Today marks the thousandth day of Julian Assange’s detention, 440 of which have been spent in the Ecuadorian embassy in London, the rest under house arrest.
In 2010, Julian Assange, founder and editor of Wikileaks published half a million top secret documents that had been leaked from the Pentagon, many included explicit details of the murder of civilians in Iraq and Afghanistan by US armed forces.
The documents caused such embarrassment to the US government that they have since initiated a federal criminal investigation against Assange and other Wikileaks staff on the grounds of espionage. The US authorities are presently seeking extradition of Assange for trial before a grand jury.
In 2010, the Swedish authorities began a separate investigation against Assange for Sexual Assault. Through the UK police force they sought to arrest and extradite him to Sweden to face trial. Assange spent the two years hence under house arrest while fighting his extradition in courts which he eventually lost in 2012.

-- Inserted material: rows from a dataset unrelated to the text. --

-- ==== Sys2Proof/Machine/Operands.lean ====
section
/-! DEFINITION. The operands of the commands: the key size, the key, the block and the multiplier operands
(spec/10_state.md R11 to R17; spec/30_encoding.md R63, R66; spec/00_scope.md R4). -/

namespace Sys2Proof

/-- R4, R63: the key length in bytes. -/
def KeySize.bytes : KeySize → Nat
  | .k16 => 16
  | .k24 => 24
  | .k32 => 32

/-- R4: `rounds(KS)`, the number of round keys, round 0 included. -/
def KeySize.rounds : KeySize → Nat
  | .k16 => 11
  | .k24 => 13
  | .k32 => 15

/-- R4: `sched(KS)`, the schedule size in bytes. -/
def KeySize.sched : KeySize → Nat
  | .k16 => 176
  | .k24 => 208
  | .k32 => 240

namespace Machine

/-- The key-size check (R14, R63, R113): exactly 0x10, 0x18 and 0x20 are valid. -/
def keySizeOf (b : Byte) : Option KeySize :=
  if b = 0x10 then some .k16
  else if b = 0x18 then some .k24
  else if b = 0x20 then some .k32
  else none

/-- The key operand, `KEY[0..KS-1]` (R12): the bytes from `KS` on are never read. -/
def Regs.keyOperand (r : Regs) (ks : KeySize) : List Byte :=
  r.key.toList.take ks.bytes

/-- The block operand of ENCRYPT and DECRYPT, `DIN[0..15]` (R15). -/
def Regs.blockOperand (r : Regs) : Block := r.din

/-- The operands of GFMUL, `GFA` and `GFB` (R17). -/
def Regs.fieldOperands (r : Regs) : Byte × Byte := (r.gfa, r.gfb)

end Machine

end Sys2Proof
end

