-- ==== Sys2Proof/Machine/Ops.lean ====
section
/-! DEFINITION. The operations that the commands and the host port share: raising an error, the success
epilogue, storing a result, reading and writing one byte of the register space. -/

namespace Sys2Proof.Machine

/-- R170: `raise E`. `STATUS` and `ERRCODE` record the error and nothing else changes: no state is saved,
no mode changes and control goes nowhere. Its counterpart is `succeed`: there is no return (R172). -/
def Regs.raise (r : Regs) (e : CommandError) : Regs :=
  { r with status := statusError, errcode := e.code }

/-- R160: the success epilogue, which also ends the error indication of an earlier command (R172). -/
def Regs.succeed (r : Regs) : Regs :=
  { r with status := statusSuccess, errcode := noError }

/-- The round-key memory that holds the schedule `w` of a key of size `ks`, zero from `sched(KS)` on
(R19, R114). -/
def scheduleMemory (ks : KeySize) (w : List Byte) : Vector Byte 240 :=
  Vector.ofFn fun i : Fin 240 => if i.val < ks.sched then w.getD i.val 0x00 else 0x00

/-- R114: store a schedule in `RK` and describe it in `ROUNDS` and `RKLEN` (R21, R22). -/
def Regs.storeSchedule (r : Regs) (ks : KeySize) (w : List Byte) : Regs :=
  { r with
    rk := scheduleMemory ks w
    rounds := BitVec.ofNat 8 ks.rounds
    rklen := BitVec.ofNat 8 ks.sched }

/-- R16: write `DOUT` as a whole. -/
def Regs.setDout (r : Regs) (b : Block) : Regs := { r with dout := b }

/-- R18: write `GFP`. -/
def Regs.setGfp (r : Regs) (v : Byte) : Regs := { r with gfp := v }

/-- The frame that EXPAND, ENCRYPT and DECRYPT share (R113, R114, R131, R144): the key size is checked
before anything else, the schedule is computed afresh from `KEY` (R115) and stored, `finish` computes what
the command adds from the size, the schedule and the registers, and the success epilogue ends it. -/
def Regs.runKeyCommand (r : Regs) (finish : KeySize → List Byte → Regs → Regs) : Regs :=
  match keySizeOf r.ksize with
  | none => r.raise .invalidKeySize
  | some ks =>
    let w := expand ks (r.keyOperand ks)
    (finish ks w (r.storeSchedule ks w)).succeed

/-- R157: CLEAR's writes, register by register. -/
def Regs.cleared (r : Regs) : Regs :=
  { r with
    key := Vector.replicate 32 0x00
    ksize := 0x00
    din := Vector.replicate 16 0x00
    dout := Vector.replicate 16 0x00
    gfa := 0x00
    gfb := 0x00
    gfp := 0x00
    rk := Vector.replicate 240 0x00
    rounds := 0x00
    rklen := 0x00
    status := 0x00
    errcode := 0x00 }

/-- The value a location holds; `CMD` holds none and reads 0x00 (R23, R44). -/
def Regs.get (r : Regs) : Reg → Byte
  | .cmd => 0x00
  | .status => r.status
  | .ksize => r.ksize
  | .errcode => r.errcode
  | .rounds => r.rounds
  | .rklen => r.rklen
  | .gfa => r.gfa
  | .gfb => r.gfb
  | .gfp => r.gfp
  | .din i => r.din[i.val]
  | .dout i => r.dout[i.val]
  | .key i => r.key[i.val]
  | .rk i => r.rk[i.val]

/-- Set a host-writable location (R45); the host cannot change any other, and `CMD` stores nothing (R23). -/
def Regs.set (r : Regs) (loc : Reg) (v : Byte) : Regs :=
  match loc with
  | .ksize => { r with ksize := v }
  | .gfa => { r with gfa := v }
  | .gfb => { r with gfb := v }
  | .din i => { r with din := r.din.set i.val v }
  | .key i => { r with key := r.key.set i.val v }
  | .cmd => r
  | .status => r
  | .errcode => r
  | .rounds => r
  | .rklen => r
  | .gfp => r
  | .dout _ => r
  | .rk _ => r

/-- R44: `MemRead(addr, 1)`. An unassigned address reads 0x00. -/
def Regs.readByte (r : Regs) (a : Addr) : Byte :=
  match regAt a with
  | some loc => if loc.hostReadable then r.get loc else 0x00
  | none => 0x00

/-- R45: `MemWrite(addr, 1, v)` for every address but `CMD`: a host-writable register takes the value; a
write to a read-only register or an unassigned address is ignored. -/
def Regs.writeByte (r : Regs) (a : Addr) (v : Byte) : Regs :=
  match regAt a with
  | some loc => if loc.hostWritable then r.set loc v else r
  | none => r

end Sys2Proof.Machine
end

Assange took refuge in the Ecuadorian Embassy on the 19th June 2012 to seek asylum from the Ecuadorian Government fearing political persecution from the US government and possible extradition to the US later down the line. The Ecuadorian government said:
“The Government of Ecuador believes that these arguments lend support to the fears of Julian Assange, and it believes that he may become a victim of political persecution, as a result of his dedicated defence of freedom of expression and freedom of press as well as his repudiation of the abuses of power in certain countries, and that these facts suggest that Mr Assange could at any moment find himself in a situation likely to endanger life, safety or personal integrity.”
UK forces are prohibited from entering the embassy with the intention of detaining Assange under the Vienna Conventions and have refused to allow Assange safe passage from the embassy to Ecuador, stating that Mr Assange will be detained the moment he exits the building.
As the detention is self initiated asylum, the situation is neither simple nor clear cut. The Ecuadorian government has made attempts to facilitate interviews between Swedish authorities and Mr Assange on their premises under the strict proviso that Mr Assange will be protected from the United States. The Swedish Government refused.
In an age where our data is increasingly in the public domain, protection of that data becomes ever more important. The fight for liberty in the digital age, is more important than it ever has been.
We have seen the likes of Manning, Snowden and Assange heavily persecuted for blowing the whistle on the grotesque violations of our privacy by our governments. Manning was imprisoned for 35 years. Snowden was de-facto exiled awaiting imprisonment should he return. Assange is an international refugee.
These three individuals are heroes of the information age. We must not forget what they have sacrificed to highlight our governments abuses of our freedom. We cannot allow their sacrifices to be vein.